**Activity**
Set down the lines of the data exactly, starting at the first and stopping after the line containing "0 (R498). -/".

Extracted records
++++++

/-! ## HBM (R168 to R174, R609, R575, R577)

`Mem.hbm` holds each line as the bytes that its owner wrote: what the controller gives back when it decrypts the line under the key it
was encrypted with (R171). What the stack itself holds is a function of the state: `dramLine`, and `tagWord` beside it. -/

/-- The end of the context pages (R168). -/
def ctxPageEnd : Nat := 0x33D0000000
/-- The end of HBM (R37). -/
def hbmEnd : Nat := 0x3600000000

/-- The first local address of the firmware reserve and of the integrity-tag carve-out (R168). -/
def reserveBase : Nat := 0x33D0000000
def carveOut : Nat := 0x3450000000

/-- The keys of a context; the system's for context 0 (R498). -/
def memKeys (s : State) (n : Nat) : Keys := if n = 0 then { mem := s.sec.sysMemKey, exp := s.sec.sysExpKey } else (gCtx s n).bind.keys

/-- The context whose accesses reach a line of context pages: the owner of its page (R183). -/
def lineCtx (s : State) (line : Nat) : Option Nat := match Tab.get 0 s.mem.own (line / 1024) with
  | 0 => none
  | k + 1 => some k

/-- The ciphertext of a line under a context's memory key: AES-256-XTS, the data unit one line, the tweak the line's local address
(R171). -/
def sealLine (s : State) (ctx line : Nat) (b : Bytes) : Bytes := xtsSeal (memKeys s ctx).mem (64 * line) b

/-- The controller's inverse of `sealLine`. -/
def openLine (s : State) (ctx line : Nat) (b : Bytes) : Bytes := xtsOpen (memKeys s ctx).mem (64 * line) b

/-- The 64 bytes that a stack holds of a line of an owned page (R171). -/
def dramLine (s : State) (line : Nat) : Option Bytes :=
  (lineCtx s line).map (fun n => sealLine s n line (Tab.getMany 0 s.mem.hbm (64 * line) 64))

/-- The local address of a line's tag word (R172). -/
def tagAddr (line : Nat) : Nat := carveOut + line * 2

/-- The tag word of a line of an owned page (R172): TAINT, and a CODE over the ciphertext, the line address and the context number, which
does not verify where integrity was lost. -/
def tagWord (s : State) (line : Nat) : Option (BitVec 16) :=
  match lineCtx s line, dramLine s line with
  | some n, some c =>
    let good := Config.lineCode c (64 * line) n
    some (BitVec.ofBool (Tab.get false s.mem.taint line) ++ (if Tab.get 0 s.mem.lineErr line = 2 then ~~~good else good))
  | _, _ => none

/-- The tag word at a local address of the carve-out; words of lines inside the reserve and the carve-out are unused (R172). -/
def tagAt (s : State) (addr : Nat) : Option (BitVec 16) :=
  let line := (addr - carveOut) / 2
  if carveOut ≤ addr && addr % 2 = 0 && decide (64 * line < ctxPageEnd) then tagWord s line else none

/-- The stack of a local address (R169). -/
def stackOf (addr : Nat) : Nat := (addr / 4096) % 6

/-- A transaction of a stack got its response: the run of timeouts ends. -/
def stackOk (s : State) (line : Nat) : State :=
  if (gStack s (stackOf (64 * line))).tmoRun = 0 then s else uStack s (stackOf (64 * line)) (fun k => { k with tmoRun := 0 })

/-- A transaction on a line timed out (R575): 256 in a row fail the stack. -/
def stackTimeout (s : State) (line : Nat) : State :=
  let k := stackOf (64 * line)
  let s := uStack s k (fun x => { x with tmoRun := x.tmoRun + 1 })
  let s := uMem s (fun m => { m with noResp := Tab.set false m.noResp line false })
  if 256 ≤ (gStack s k).tmoRun then goOffline s else s

/-- A line met by a read (R173, R174): its latent error takes its effect once. `ctx` is the issuing context. -/
def settleLine (s : State) (ctx line : Nat) : State :=
  match Tab.get 0 s.mem.lineErr line with
  | 0 => s
  | e =>
    let s := uMem s (fun m => { m with lineErr := Tab.set 0 m.lineErr line 0 })
    let k := stackOf (64 * line)
    if e = 3 then uStack s k (fun x => { x with ce := bump16 x.ce 1 })
    else
      let s := uMem s (fun m => { m with taint := Tab.set false m.taint line true })
      if e = 1 then uStack s k (fun x => { x with ue := bump16 x.ue 1 })
      else
        let s := uMem s (fun m => { m with hbm := Tab.clear m.hbm (64 * line) (64 * line + 64) })
        let s := uStack s k (fun x => { x with icf := bump16 x.icf 1 })
        securityEvent s ctx 1

/-- Reads bytes of one HBM line: bytes, taint, state. -/
def hbmPiece (s : State) (ctx : Nat) (addr n : Nat) : Bytes × Bool × State :=
  let line := addr / 64
  if Tab.get false s.mem.noResp line then
    let s := uStack s (stackOf addr) (fun x => { x with ue := bump16 x.ue 1 })
    (List.replicate n 0, true, stackTimeout s line)
  else
    let s := settleLine (stackOk s line) ctx line
    (Tab.getMany 0 s.mem.hbm addr n, Tab.get false s.mem.taint line, s)

/-- Reads local HBM: bytes, the OR of the taints, state. -/
def hbmRead (s : State) (ctx addr n : Nat) : Bytes × Bool × State :=
  (cut 64 addr n).foldl (fun (b, t, s) p =>
    let (b', t', s) := hbmPiece s ctx p.1 p.2
    (b ++ b', t || t', s)) ([], false, s)

/-- Writes bytes of one HBM line with a taint (R142, R609). A write that covers part of a line reads it first. -/
def hbmWritePiece (s : State) (ctx addr : Nat) (b : Bytes) (taint : Bool) : State :=
  let line := addr / 64
  if Tab.get false s.mem.noResp line then stackTimeout s line
  else if b.length = 64 then
    uMem (stackOk s line) (fun m => { m with
      hbm := Tab.setMany 0 m.hbm addr b
      taint := Tab.set false m.taint line taint
      lineErr := Tab.set 0 m.lineErr line 0 })
  else
    let s := settleLine (stackOk s line) ctx line
    uMem s (fun m => { m with
      hbm := Tab.setMany 0 m.hbm addr b
      taint := Tab.set false m.taint line (Tab.get false m.taint line || taint) })

/-- Writes local HBM with one taint: the state, and whether a write was lost to a timeout (R575). -/
def hbmWrite (s : State) (ctx addr : Nat) (b : Bytes) (taint : Bool) : State × Bool :=
  (cut 64 addr b.length).foldl (fun (s, lost) p =>
    let line := p.1 / 64
    let gone := Tab.get false s.mem.noResp line
    (hbmWritePiece s ctx p.1 (slice b (p.1 - addr) p.2) taint, lost || gone)) (s, false)

/-- What a stack's temperature sensor reads now (R207): its Reset value before the first tick, then a new sample each pound. -/
def stackTemp (s : State) (k : Nat) : Byte := if s.tick.started then Config.stackTemp (6 * s.tick.pound.toNat + k) else 0

/-- The highest stack temperature (R603). -/
def hbmMax (s : State) : Nat := (List.range 6).foldl (fun a k => max a (stackTemp s k).toNat) 0

/-- Whole hours since the last completed patrol pass, counted in ticks of 10 ns times CFG_TICK_PERIOD (R207). -/
def patrolHours (s : State) : Nat := s.mem.patrolRun * s.cfg.tickPeriod / 360000000000 % 2 ^ 32

/-- Writes zeros with clear tag words over [lo, hi), multiples of 64 (R181, R185). -/
def hbmZero (s : State) (lo hi : Nat) : State :=
  uMem s (fun m => { m with
    hbm := Tab.clear m.hbm lo hi
    taint := Tab.clear m.taint (lo / 64) (hi / 64)
    lineErr := Tab.clear m.lineErr (lo / 64) (hi / 64) })

/-! ## Page tables (R179 to R181, R189, R190) -/

/-- The key of an entry: context, level, and the part of the address that chooses it down to that level. -/
def pteKey (ctx level va : Nat) : Nat :=
  ctx * 2 ^ 40 + level * 2 ^ 36 + (if level = 1 then va / 2 ^ 42 else if level = 2 then va / 2 ^ 29 else va / 2 ^ 16)

def pteOf (s : State) (key : Nat) : Word := Tab.get 0 s.mem.pte key
def setPte (s : State) (key : Nat) (e : Word) : State := uMem s (fun m => { m with pte := Tab.set 0 m.pte key e })

/-- A pointer to a table is well formed: only V and PA are used (R180). -/
def ptrOk (e : Word) : Bool := onlyBits e (msk 59 24 ||| 1)

/-- What a walk finds: a leaf with its level, key and entry, or a fault of a KIND. -/
inductive Walk where
  | leaf (level key : Nat) (e : Word)
  | bad (kind : Nat)
deriving DecidableEq, Repr
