/-- An enabled control slot (R126). -/
def ctrlFx (s : State) (b : YCtx) (w : Word) : State × CtrlOut :=
  let (a, ta) := readS b.e 57 (fA w)
  let st := setTsw s b.key (taintBit ta)
  let mf := fMf w
  let th := gTh s b.key
  match fOp w with
  | 0x01 => (s, { target := some (pcPlus b.pc (fImm w)) })
  | 0x02 => (st, { target := some (BitVec.ofNat 32 (min a.toNat 0xFFFFFFFF)) })
  | 0x03 => (addResult s b 7 1 (.s (fDst w) (BitVec.ofNat 64 (b.pc.toNat + 1)) false), { target := some (pcPlus b.pc (fImm w)) })
  | 0x04 => (s, { parks := if Tab.get 0 th.m mf = 0 then [] else [.flag (Fin.ofNat 16 mf)] })
  | 0x05 =>
    let mask := BitVec.ofNat 16 (fld w 15 0)
    (s, { parks := if (List.range 16).any (fun i => mask.getLsbD i && Tab.get 0 th.m i != 0) then [.flags mask] else [] })
  | 0x06 => (spawn s b w, {})
  | 0x07 => (s, if flagsZero th then { ends := true } else { parks := [.eos] })
  | 0x08 => (addResult s b 7 2 (.s (fDst w) s.tick.pound false), {})
  | 0x09 => (addResult s b 7 2 (.s (fDst w) (BitVec.ofNat 64 (Config.remainNs b.e.free % (10 * s.cfg.tickPeriod + 1))) false), {})
  | 0x0A => (tenantTrigger s b.n (b2n (bitOf w 0)), {})
  | 0x0B =>
    let k := 8 * b.cl + fld w 2 0
    let l := Tab.get [] s.barriers k ++ [b.key]
    if a.toNat ≤ l.length then ({ st with barriers := Tab.set [] st.barriers k [] }, {})
    else ({ st with barriers := Tab.set [] st.barriers k l }, { parks := [.barrier (Fin.ofNat 8 (fld w 2 0)) a] })
  | 0x0C => (addResult s b 7 2 (.s (fDst w) (tswWord s.cfg.chipNum b.key b.e.th.tsw) false), {})
  | _ => (setTsw (uTh s b.key (fun t => { t with tsw := t.tsw &&& ~~~(a &&& tswW1c) })) b.key (taintBit ta), {})

/-- The effects of an enabled slot other than the control slot. -/
def slotFx (s : State) (b : YCtx) (slot : Nat) (w : Word) : State :=
  match slot with
  | 0 => scalarFx s b 0 w
  | 1 => scalarFx s b 1 w
  | 2 => vectorFx s b 2 w
  | 3 => vectorFx s b 3 w
  | 4 => memFx s b w
  | 5 => unitFx s b w
  | 6 => streamFx s b w
  | _ => s

/-- A vector slot acts by element; every other slot by bit 0 of its predicate (R117). -/
def slotActs (b : YCtx) (slot : Nat) (w : Word) : Bool := w != 0 && (slot == 2 || slot == 3 || slotOn b.e slot w)

/-! ## Issue -/

/-- An exception stops a thread; its segment does not reach its end (R149). -/
def stopThread (s : State) (n key : Nat) (c : Code) : State :=
  let s := uCtxTh s n key (fun t => { t with st := .parked [.stopped], staged := [] })
  uCtx s n (fun x => { x with sch := { x.sch with segs := Tab.modify {} x.sch.segs (key / 64) (fun g => { g with exc := lowCode g.exc c }) } })

/-- A program exception (R149): the thread stops, its record is written, the context is Faulted at the next tick. -/
def programExc (s : State) (b : YCtx) (c : Code) : State := failOp (stopThread s b.n b.key c) (threadAgent b.n b.key b.pc 0) c

/-- The thread as its next bundle reads it: every result visible to that bundle is in the files (R119). -/
def issueThread (s : State) (key : Nat) : Thread := commitPend { gTh s key with staged := [] } (gTh s key).bundle

/-- The view of the thread's next bundle. -/
def issueView (s : State) (n key : Nat) : YCtx :=
  { n := n, key := key, cl := key / 64, pc := (gTh s key).pc, bundle := (gTh s key).bundle, e := { th := issueThread s key, free := s.free } }

/-- The end of an issue: where the thread goes on and in which state, and what the trace notes (R108, R552). -/
def issueEnd (s : State) (n key : Nat) (pc : BitVec 32) (c : CtrlOut) (fence : Bool) : State :=
  let parks := (if fence then [Park.fence] else []) ++ c.parks
  let next := match c.target with | some p => p | none => pc + 1
  let st : TState := if !parks.isEmpty then .parked parks else if c.ends then .ended else if c.target.isSome then .bubble else .ready
  let s := uTh s key (fun t => { t with pc := next, st := st })
  if c.ends || c.parks == [Park.eos] then tjYoren s n key 3 0 pc.toNat
  else
    let s := tjRun s n key next.toNat
    if c.target.isSome then tjYoren s n key 1 0 next.toNat else s

/-- A thread has issued: its core's round-robin order goes on from the next one (R107). -/
def takeTurn (s : State) (key : Nat) : State := { s with turn := Tab.set 0 s.turn (key / 8) ((key + 1) % 8) }

/-- The acting slots of a bundle take effect, the control slot last. -/
def issueSlots (s : State) (b : YCtx) (act : List (Nat × Word)) : State :=
  let s := takeTurn (uTh s b.key (fun _ => { b.e.th with bundle := b.bundle + 1 })) b.key
  let s := act.foldl (fun s (k, w) => slotFx s b k w) s
  let fence := act.any (fun (k, w) => k == 4 && fOp w == 10) && hasOps s b.n b.key
  match act.find? (fun (k, _) => k == 7) with
  | some (_, w) => issueEnd (ctrlFx s b w).1 b.n b.key b.pc (ctrlFx s b w).2 fence
  | none => issueEnd s b.n b.key b.pc {} fence

/-- Issues the bundle whose slots a thread has staged. -/
def issueBundle (s : State) (n key : Nat) : State :=
  let b := issueView s n key
  let slots := (gTh s key).staged
  if (Tab.get {} (gCtx s n).sch.segs b.cl).codeLen ≤ b.pc.toNat then programExc (useFree s) b eRange
  else match slots.findSome? (fun (k, w) => slotExc s b k w) with
  | some c => programExc (useFree s) b c
  | none =>
    let act := slots.filter (fun (k, w) => slotActs b k w)
    match roomWait s b act with
    | some r => uTh (useFree s) key (fun t => { t with st := .parked [r], staged := [] })
    | none => issueSlots (useFree s) b act

/-- Puts a slot operation into a staged bundle, slots in ascending order; a later one of the same slot replaces it. -/
def stageSlot (slot : Nat) (w : Word) : List (Nat × Word) → List (Nat × Word)
  | [] => [(slot, w)]
  | (k, v) :: r => if slot < k then (slot, w) :: (k, v) :: r else if slot = k then (slot, w) :: r else (k, v) :: stageSlot slot w r

/-- The round-robin order gives a thread its core's next issue: it is the first Ready thread from the one after the thread that last
issued (R107). -/
def myTurn (s : State) (key : Nat) : Bool :=
  let first := Tab.get 0 s.turn (key / 8)
  ((List.range 8).map (fun k => key / 8 * 8 + (first + k) % 8)).find? (fun k => (gTh s k).st == .ready) == some key

/-- The word of a slot arrives: only a Ready thread of the context that holds the pound issues, in its turn, and not on a cluster that
failed its scrub (R107, R108, R502). -/
def wordRow (slot : Nat) (i : Issue) (w : Word) (s : State) : State :=
  let key := thKey i.t
  match s.rot.holder with
  | none => s
  | some n =>
    if !holds s n || (gTh s key).st != .ready || !myTurn s key || !clServes s (key / 64) then s
    else
      let s := uTh s key (fun t => { t with staged := stageSlot slot w t.staged })
      if i.more then s else issueBundle s n key

/-- A slot operation of a row: its opcode above the bits that the command carries. -/
def slotRow (slot op : Nat) (i : Issue) (w : BitVec 56) (s : State) : State := wordRow slot i (slotWord op w) s

/-- The slot of a scalar row, and of a vector row. -/
def sSlot (i : Issue) : Nat := if i.alt then 1 else 0
def vSlot (i : Issue) : Nat := if i.alt then 3 else 2

/-! ## Completion of global accesses (R132 to R136) -/

/-- The bytes of an access. -/
def opSize (k : MemKind) : Nat :=
  match k with
  | .ldg _ sz _ => 2 ^ sz
  | .stg _ sz => 2 ^ sz
  | .amo _ sz _ _ _ => 2 ^ sz
  | _ => 128

/-- An earlier access of the same thread whose bytes overlap is not complete (R135). -/
def opBlocked (o : MemOp) : List MemOp → Bool
  | [] => false
  | p :: r =>
    if p.id = o.id then false
    else (p.thread == o.thread && p.ctx == o.ctx && decide (p.va.toNat < o.va.toNat + opSize o.kind) && decide (o.va.toNat < p.va.toNat + opSize p.kind)) || opBlocked o r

++++++

**Written solution**
/-! ## HBM (R168 to R174, R609, R575, R577)

`Mem.hbm` holds each line as the bytes that its owner wrote: what the controller gives back when it decrypts the line under the key it
was encrypted with (R171). What the stack itself holds is a function of the state: `dramLine`, and `tagWord` beside it. -/

/-- The end of the context pages (R168). -/
def ctxPageEnd : Nat := 0x33D0000000
/-- The end of HBM (R37). -/
def hbmEnd : Nat := 0x3600000000

/-- The first local address of the firmware reserve and of the integrity-tag carve-out (R168). -/
def reserveBase : Nat := 0x33D0000000
def carveOut : Nat := 0x3450000000

/-- The keys of a context; the system's for context 0 (R498). -/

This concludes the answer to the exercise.